Referring to TV showing a naked 17-year-old's butt (running down the street away from the camera) as "child porn" is cynical posturing. It proves that the PTC has no real interest in children. I said this when they went to the FCC, predicting that Janet Jackson's Superbowl nipple would topple civilization (the Egyptian revolt notwithstanding), and I say it again: the PTC's agenda is about accumulating power and manipulating the public, not about protecting children or families.
America's child porn laws--among the strictest in the world--are meant to protect children from being exploited by selfish or damaged adults. Claiming that such laws criminalize an honest look at the lives of teenagers just perpetuates the teen isolation, adult ignorance, and family fragmentation the PTC and child safety advocates claim to oppose.
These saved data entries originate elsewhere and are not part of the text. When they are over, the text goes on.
-- ==== Sys2Proof/Certificates/Slice0/Obligations.lean ====
section
/-! DEFINITION. The statements about DSC, from the numbered rules of spec/: encodings, what every command does and leaves alone, the
host port, the errors, the running block, the arithmetic, and the invariants of the whole machine. -/

open Sys2Proof Sys2Proof.Machine

/-! ## Encoding -/

/-- A word decodes to a command exactly when it is that command's encoding (30_encoding.md R80, R81, R88). -/
def Obligations.DecodeIffEncode : Prop :=
  ∀ (w : Word32) (i : Instr), decode w = .ok i ↔ w = encode i

/-- A word is legal exactly when its fields are, and then it matches one row of the opcode map and no other
(30_encoding.md R80, R82 to R87, R89). -/
def Obligations.LegalWordIffLegalFields : Prop :=
  opRows.length = 43 ∧
  ∀ w : Word32,
    ((∃ i, decode w = .ok i) ↔ (fieldsOfWord w).wellFormed = true) ∧
    (opRows.filter (fun r => r.matchesWord w)).length = (if (fieldsOfWord w).wellFormed then 1 else 0)

/-- A few words of the opcode map, and a few of the words R89 names, decoded. -/
def Obligations.SampleWordsDecode : Prop :=
  decode 0x00000001#32 = .ok .sineProc ∧
  decode 0x00000221#32 = .ok (.lp1Proc true) ∧
  decode 0x00000371#32 = .ok (.moogProc true true) ∧
  decode 0x00000084#32 = .ok .bwCfgLp ∧
  decode 0x00001DA1#32 = .ok (.delayProcScMoog true false) ∧
  decode 0x000000B1#32 = .ok .blkRun ∧
  decode 0x00000012#32 = .error .illegalCommand ∧
  decode 0x000000C1#32 = .error .illegalCommand ∧
  decode 0x000004A1#32 = .error .illegalCommand ∧
  decode 0x00004001#32 = .error .illegalCommand

/-- A step whose host move writes a legal word to `CMD` while no block runs is that command's execution, the move being used up;
bits 63:32 of the data do not matter (10_state.md R29, 30_encoding.md R87, 20_memory.md R62). -/
def Obligations.StepRunsDecodedCommand : Prop :=
  ∀ (s : State) (v : Word64) (rest : List HostMove) (i : Instr),
    s.busy = false → s.port = .write 0x00006#18 v :: rest → decode (v.setWidth 32) = .ok i →
      step s = exec i { s with port := rest }

/-- An illegal word written to `CMD` changes nothing but the error record and its flag (60_exceptions.md R256,
30_encoding.md R89). -/
def Obligations.IllegalWordExecutesNothing : Prop :=
  ∀ (s : State) (v : Word64) (rest : List HostMove),
    s.busy = false → s.port = .write 0x00006#18 v :: rest → (∀ i, encode i ≠ v.setWidth 32) →
      step s = .next { s with
        port := rest
        errcode := 0x01#32
        errinfo := v.setWidth 32
        errval := F64.posZero
        status := s.status ||| 0x04#32 }

/-! ## Commands: encoding, result, and everything left unchanged -/

/-- `SINE.CFG`, `SINE.PROC`, `SINE.RST` (42_primitives.md R140 to R142). -/
def Obligations.SineCommands : Prop :=
  encode .sineCfg = 0x00000002#32 ∧ encode .sineProc = 0x00000001#32 ∧ encode .sineRst = 0x00000003#32 ∧
  ∀ s : State,
    exec .sineCfg s = .next { s with
      sine := { s.sine with freq := s.arg[0], inc := F64.div s.arg[0] s.srate }
      cfgvalid := s.cfgvalid ||| 0x001#32 } ∧
    (s.configured .sine = true → exec .sineProc s = .next { s with
      sine := { s.sine with phase := F64.add s.sine.phase s.sine.inc }
      y := sin2pi s.conf.lutBits (F64.add s.sine.phase s.sine.inc) }) ∧
    (s.configured .sine = false →
      exec .sineProc s = .next (recordError .notConfigured 0x00000001#32 F64.posZero s)) ∧
    exec .sineRst s = .next { s with sine := { s.sine with phase := F64.posZero } }

/-- `NOISE.PROC`, for every noise sequence (the model's free value, notes/assumptions/4.md), whose values lie in `[-1, 1]`
(42_primitives.md R143). -/
def Obligations.NoiseCommand : Prop :=
  encode .noiseProc = 0x00000011#32 ∧
  (∀ s : State, exec .noiseProc s = .next { s with y := noise s.noiseIdx.toNat, noiseIdx := s.noiseIdx + 1 }) ∧
  ∀ k, F64.le F64.negOne (noise k) = true ∧ F64.le (noise k) F64.one = true

/-- `LP1.CFG`, `LP1.PROC`, `LP1.RST` (42_primitives.md R144 to R146). -/
def Obligations.Lp1Commands : Prop :=
  encode .lp1Cfg = 0x00000022#32 ∧ encode (.lp1Proc false) = 0x00000021#32 ∧ encode (.lp1Proc true) = 0x00000221#32 ∧
  encode .lp1Rst = 0x00000023#32 ∧
  ∀ (s : State) (iny : Bool),
    ((F64.lt F64.posZero s.arg[0] && F64.le s.arg[0] F64.one) = true → exec .lp1Cfg s = .next { s with
      lp1 := { s.lp1 with k := s.arg[0] }
      cfgvalid := s.cfgvalid ||| 0x004#32 }) ∧
    ((F64.lt F64.posZero s.arg[0] && F64.le s.arg[0] F64.one) = false →
      exec .lp1Cfg s = .next (recordError .lp1K 0x00000022#32 s.arg[0] s)) ∧
    (s.configured .lp1 = true →
      let mem := F64.add (F64.mul s.lp1.k (if iny then s.y else s.x))
        (F64.mul (F64.sub 0x3FF0000000000000#64 s.lp1.k) s.lp1.mem)
      exec (.lp1Proc iny) s = .next { s with lp1 := { s.lp1 with mem := mem }, y := mem }) ∧
    (s.configured .lp1 = false →
      exec (.lp1Proc iny) s = .next (recordError .notConfigured (encode (.lp1Proc iny)) F64.posZero s)) ∧
    exec .lp1Rst s = .next { s with lp1 := { s.lp1 with mem := F64.posZero } }

/-- `DCR.PROC`, `DCR.RST` with the constants 0.01 and 0.99; `IIR3.PROC`, `IIR3.RST` with the four constants of the configuration
record (42_primitives.md R147 to R150). -/
def Obligations.DcrAndIir3Commands : Prop :=
  encode (.dcrProc false) = 0x00000031#32 ∧ encode (.dcrProc true) = 0x00000231#32 ∧ encode .dcrRst = 0x00000033#32 ∧
  encode (.iir3Proc false) = 0x00000041#32 ∧ encode (.iir3Proc true) = 0x00000241#32 ∧ encode .iir3Rst = 0x00000043#32 ∧
  ∀ (s : State) (iny : Bool),
    let x := if iny then s.y else s.x
    let mem := F64.add (F64.mul 0x3F847AE147AE147B#64 x) (F64.mul 0x3FEFAE147AE147AE#64 s.dcr.mem)
    let y := F64.mul s.conf.iir3Amp (F64.add (F64.add (F64.mul s.conf.iir3Cx x) (F64.mul s.conf.iir3Cy1 s.iir3.y1))
      (F64.mul s.conf.iir3Cy2 s.iir3.y2))
    exec (.dcrProc iny) s = .next { s with dcr := { mem := mem }, y := F64.sub x mem } ∧
    exec .dcrRst s = .next { s with dcr := { mem := F64.posZero } } ∧
    exec (.iir3Proc iny) s = .next { s with iir3 := { y1 := y, y2 := s.iir3.y1 }, y := y } ∧
    exec .iir3Rst s = .next { s with iir3 := { y1 := F64.posZero, y2 := F64.posZero } }

/-- The RC filters `RCLP` and `RCBP`: coefficients, recurrence, reset (42_primitives.md R151 to R157). -/
def Obligations.RcCommands : Prop :=
  encode .rclpCfg = 0x00000052#32 ∧ encode (.rclpProc false) = 0x00000051#32 ∧ encode (.rclpProc true) = 0x00000251#32 ∧
  encode .rclpRst = 0x00000053#32 ∧
  encode .rcbpCfg = 0x00000062#32 ∧ encode (.rcbpProc false) = 0x00000061#32 ∧ encode (.rcbpProc true) = 0x00000261#32 ∧
  encode .rcbpRst = 0x00000063#32 ∧
  ∀ (s : State) (iny : Bool),
    let x := if iny then s.y else s.x
    let dt := F64.div 0x3FF0000000000000#64 s.srate
    let set : RcLeg → Num64 → RcLeg := fun l f =>
      if F64.lt F64.posZero f then
        let rc := F64.div 0x3FF0000000000000#64 (F64.mul 0x401921FB54442D18#64 f)
        { dt := dt, rc := rc, alpha := F64.div dt (F64.add rc dt), last := l.last }
      else { dt := dt, rc := F64.posInf, alpha := F64.posZero, last := l.last }
    let advance : RcLeg → Num64 → RcLeg := fun l v =>
      { l with last := F64.add l.last (F64.mul l.alpha (F64.sub v l.last)) }
    exec .rclpCfg s = .next { s with rclp := set s.rclp s.arg[0], cfgvalid := s.cfgvalid ||| 0x020#32 } ∧
    (s.configured .rclp = true →
      exec (.rclpProc iny) s = .next { s with rclp := advance s.rclp x, y := (advance s.rclp x).last }) ∧
    (s.configured .rclp = false →
      exec (.rclpProc iny) s = .next (recordError .notConfigured (encode (.rclpProc iny)) F64.posZero s)) ∧
    exec .rclpRst s = .next { s with rclp := { s.rclp with last := F64.posZero } } ∧
    exec .rcbpCfg s = .next { s with
      rcbp := { hp := set s.rcbp.hp s.arg[0], lp := set s.rcbp.lp s.arg[1] }
      cfgvalid := s.cfgvalid ||| 0x040#32 } ∧
    (s.configured .rcbp = true →
      let hp := advance s.rcbp.hp x
      let lp := advance s.rcbp.lp (F64.sub x hp.last)
      exec (.rcbpProc iny) s = .next { s with rcbp := { hp := hp, lp := lp }, y := lp.last }) ∧
    (s.configured .rcbp = false →
      exec (.rcbpProc iny) s = .next (recordError .notConfigured (encode (.rcbpProc iny)) F64.posZero s)) ∧
    exec .rcbpRst s = .next { s with rcbp :=
      { hp := { s.rcbp.hp with last := F64.posZero }, lp := { s.rcbp.lp with last := F64.posZero } } }

/-- `MOOG.CFG` and `MOOG.RST`: both clamps, the derived scalars, the eight history cells (43_moog.md R170, R173). -/
def Obligations.MoogConfigureAndReset : Prop :=
  encode .moogCfg = 0x00000072#32 ∧ encode .moogRst = 0x00000073#32 ∧
  ∀ s : State,
    (let fh := if F64.le F64.posZero s.arg[0] then s.arg[0] else F64.posZero
     let raw := F64.div (F64.mul 0x401921FB54442D18#64 fh) s.srate
     let f := if F64.lt 0x400921FB54442D18#64 raw then 0x400921FB54442D18#64 else raw
     let sqf := F64.mul f f
     exec .moogCfg s = .next { s with
       moog := { s.moog with
         f := f
         af := F64.sub 0x3FF0000000000000#64 f
         sqf := sqf
         fb := F64.mul s.arg[1] (F64.sub 0x3FF0000000000000#64 (F64.mul 0x3FC3333333333333#64 sqf))
         res := s.arg[1] }
       cfgvalid := s.cfgvalid ||| 0x080#32 }) ∧
    exec .moogRst s = .next { s with moog := { s.moog with
      st1 := ⟨F64.posZero, F64.posZero⟩
      st2 := ⟨F64.posZero, F64.posZero⟩
      st3 := ⟨F64.posZero, F64.posZero⟩
      st4 := ⟨F64.posZero, F64.posZero⟩ } }

/-- `MOOG.PROC`: one ladder step, the hard clip to `[-1, 1]` (NaN to `+0`) on the result only (43_moog.md R172,
40_function_units.md R109). -/
def Obligations.MoogProcess : Prop :=
  encode (.moogProc false false) = 0x00000071#32 ∧ encode (.moogProc true false) = 0x00000171#32 ∧
  encode (.moogProc false true) = 0x00000271#32 ∧ encode (.moogProc true true) = 0x00000371#32 ∧
  ∀ (s : State) (sat iny : Bool),
    (s.configured .moog = true →
      let x := if iny then s.y else s.x
      let u1 := F64.mul (F64.sub x (F64.mul s.moog.st4.prevOut s.moog.fb))
        (F64.mul 0x3FD66887A8D64D7F#64 (F64.mul s.moog.sqf s.moog.sqf))
      let out : Num64 → Stage → Num64 := fun u st =>
        F64.add (F64.add u (F64.mul 0x3FD3333333333333#64 st.prevIn)) (F64.mul s.moog.af st.prevOut)
      let o1 := out u1 s.moog.st1
      let o2 := out o1 s.moog.st2
      let o3 := out o2 s.moog.st3
      let o4 := out o3 s.moog.st4
      exec (.moogProc sat iny) s = .next { s with
        moog := { s.moog with st1 := ⟨u1, o1⟩, st2 := ⟨o1, o2⟩, st3 := ⟨o2, o3⟩, st4 := ⟨o3, o4⟩ }
        y :=
          if sat then
            if F64.isNaN o4 then 0x0000000000000000#64
            else if F64.lt 0x3FF0000000000000#64 o4 then 0x3FF0000000000000#64
            else if F64.lt o4 0xBFF0000000000000#64 then 0xBFF0000000000000#64
            else o4
          else o4 }) ∧
    (s.configured .moog = false →
      exec (.moogProc sat iny) s = .next (recordError .notConfigured (encode (.moogProc sat iny)) F64.posZero s))

/-- With `SAT = 1` the ladder's result lies in `[-1, 1]`, in every configured state and for every input, finite or not
(43_moog.md R172, 40_function_units.md R109). -/
def Obligations.SaturatedLadderBounded : Prop :=
  ∀ (s : State) (iny : Bool), s.configured .moog = true →
    ∃ t, exec (.moogProc true iny) s = .next t ∧ F64.le F64.negOne t.y = true ∧ F64.le t.y F64.one = true

/-- `BW.PROC` and `BW.RST`: one or two sections, the gain on the result only (44_butterworth.md R190 to R192). -/
def Obligations.BwProcessAndReset : Prop :=
  encode (.bwProc false) = 0x00000081#32 ∧ encode (.bwProc true) = 0x00000281#32 ∧ encode .bwRst = 0x00000083#32 ∧
  ∀ (s : State) (iny : Bool),
    let x := if iny then s.y else s.x
    let out : BwSection → Num64 → Num64 := fun sec v =>
      F64.sub (F64.sub (F64.add (F64.add (F64.mul sec.coefs.a0 v) (F64.mul sec.coefs.a1 sec.x1)) (F64.mul sec.coefs.a2 sec.x2))
        (F64.mul sec.coefs.b1 sec.y1)) (F64.mul sec.coefs.b2 sec.y2)
    let shift : BwSection → Num64 → BwSection := fun sec v =>
      { sec with x2 := sec.x1, x1 := v, y2 := sec.y1, y1 := out sec v }
    let clear : BwSection → BwSection := fun sec =>
      { sec with x1 := F64.posZero, x2 := F64.posZero, y1 := F64.posZero, y2 := F64.posZero }
    let y0 := out s.bw.s0 x
    (s.configured .bw = true → s.bw.mode ≠ 3#32 → exec (.bwProc iny) s = .next { s with
      bw := { s.bw with s0 := shift s.bw.s0 x }
      y := F64.mul s.bw.gain y0 }) ∧
    (s.configured .bw = true → s.bw.mode = 3#32 → exec (.bwProc iny) s = .next { s with
      bw := { s.bw with s0 := shift s.bw.s0 x, s1 := shift s.bw.s1 y0 }
      y := F64.mul s.bw.gain (out s.bw.s1 y0) }) ∧
    (s.configured .bw = false →
      exec (.bwProc iny) s = .next (recordError .notConfigured (encode (.bwProc iny)) F64.posZero s)) ∧
    exec .bwRst s = .next { s with bw := { s.bw with s0 := clear s.bw.s0, s1 := clear s.bw.s1 } }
Describing bare teen butt or a storyline about teens using erection drugs as child porn trivializes how the creation of real child porn damages actual, living children. And the PTC is entirely disingenuous when it says it wants to protect the poor teen actors in the show. Every minor in front of the camera has to have a parent's (not to mention an agent's) approval. Child labor laws and other industry standards are protecting these young professionals. The PTC knows that better than most people.
It would be interesting to speculate what the PTC would say if these teen characters were played by adults. Wouldn't they find that terribly salacious? One can just imagine them thrashing around--"adults modeling inappropriate adult behavior for teens--on a show supposedly about teens. Disgusting, immoral, and dangerous."
And, by the way, eligible for legal interpretation as child porn. Yes, American law prohibits producers from claiming that "lascivious" material features underage performers when it doesn't.
Finally, let's address the PTC's question of "Skins" leading innocent teens to hell via the demon of sexuality. Parents, if you haven't done anything to teach your kids about sexuality, values, and decision-making, and "Skins" is their sex education--you've already made a few mistakes. Now's the time to address this. Compared to this deficit in their life education, the question of whether they watch "Skins" is trivial.
You may have read my most recent book, America's War On Sex. It's won a couple of awards, and I've lectured on the subject in dozens of cities. I'm pretty proud of it.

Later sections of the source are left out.